Song by the Clash

from the album Sandinista!
- Released: 12 December 1980
- Genre: Reggae
- Length: 4:53
- Label: CBS; Epic;
- Songwriter: Bob Shad aka Robert Ellen
- Producers: Mikey Dread; The Clash;

= Junco Partner =

1980 song performed by The Clash

"Junco Partner", also known as "Junco Partner (Worthless Man)", is a blues song first recorded by American rhythm and blues singer James Wayne in 1951. It has been recorded and revised by many other artists over several decades, including Louis Jordan, Michael Bloomfield, Dr. John, Professor Longhair, James Booker, Hugh Laurie, and the Clash. It has been covered in various genres of music including blues, folk, rock, reggae, and dub.

== Early recordings ==
Singer James Wayne made the first recording of "Junco Partner" in 1951, for Bob Shad's record label "Sittin' in with...". The song is credited to Shad and "Robert Ellen" (a pseudonym Shad used on some recordings), though it was directly inspired by the Willie Hall song "Junker's Blues". According to musician Mac Rebennack ("Dr. John"), James Waynes' recording made the song popular, although it was already widely known among musicians in New Orleans and elsewhere as "the anthem of the dopers, the whores, the pimps, the cons. It was a song they sang in Angola, the state prison farm, and the rhythm was even known as the 'jailbird beat'."
In 1952, several artists covered the song, including Richard Hayes with the Eddie Sauter Orchestra (whose version got to No. 15 on Billboard's Pop Music charts), and Louis Jordan & His Tympany Five for Decca.

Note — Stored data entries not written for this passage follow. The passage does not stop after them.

-- ==== Sys2Proof/Machine/Step.lean ====
section
/-! DEFINITION. One step of the machine: one macro-step (40_cycle.md rule R128), that is one whole instruction or
interrupt cycle at a cycle boundary, the rest of the cycle in the middle of one (log entry 1). -/

namespace Sys2Proof.Machine

/-- A Faulted core answers its fault and changes nothing (rules R126 and R201); a Halted core stays as it is
(rules R126 and R127); any other core performs the rest of its current cycle. -/
def step (s : State) : Host.Outcome State Fault Refusal :=
  match s.faultReg with
  | some f => .fault f
  | none => if s.flagS then .next s else restOfCycle s

/-- `s` with the instruction word stored where the next step fetches (log entry 8). -/
def State.withFetchWord (s : State) (nbits w : Nat) : State :=
  placeNextWord (BitVec.ofNat 16 (w % 2 ^ nbits)) s

end Sys2Proof.Machine
end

Fully credited to himself, Chuck Berry's 1961 "The Man and the Donkey" is based on the "Junco Partner" melody with a story based on a traditional West African tale heard on other songs such as Willie Dixon's Signifying Monkey (1947) or Oscar Brown, Jr.'s Signifying Monkey (1960).

== Later versions ==
Roland Stone, an R&B singer from New Orleans, recorded two versions with rewritten lyrics, the first in 1959 as "Preacher's Daughter", and the second in 1961 as "Down the Road". The Holy Modal Rounders recorded the song as "Junko Partner" in 1965.

The 1970s produced several widely known covers. In 1972, Dr. John covered the song for his Dr. John's Gumbo album. In 1976, Professor Longhair covered it for his Rock 'n' Roll Gumbo album, and James Booker did the same for his homonymous album, "Junco Partner".

Bob Dylan's 1986 album Knocked Out Loaded took its title from a "Junco Partner" lyric. The Hindu Love Gods, with Warren Zevon as lead singer and three members of R.E.M., released their recording of this song on their self-titled 1990 album, under the title "Junko Pardner".

Carlos del Junco covered the song for his Big Boy album, released in 1999. In 2002, New Orleans' Dirty Dozen Brass Band covered the song on their album Medicated Magic. John Scofield included the song in his 2022 solo album.

== The Clash version ==

It was Richard Hayes' version that caught the ear of Joe Strummer, who recorded it with the London-based band the 101'ers. He later recorded it again, this time in Kingston, Jamaica, with the Clash for their hit triple album Sandinista!, released in 1980, which included two versions: a reggae version, "Junco Partner", and a dub version, "Version Pardner".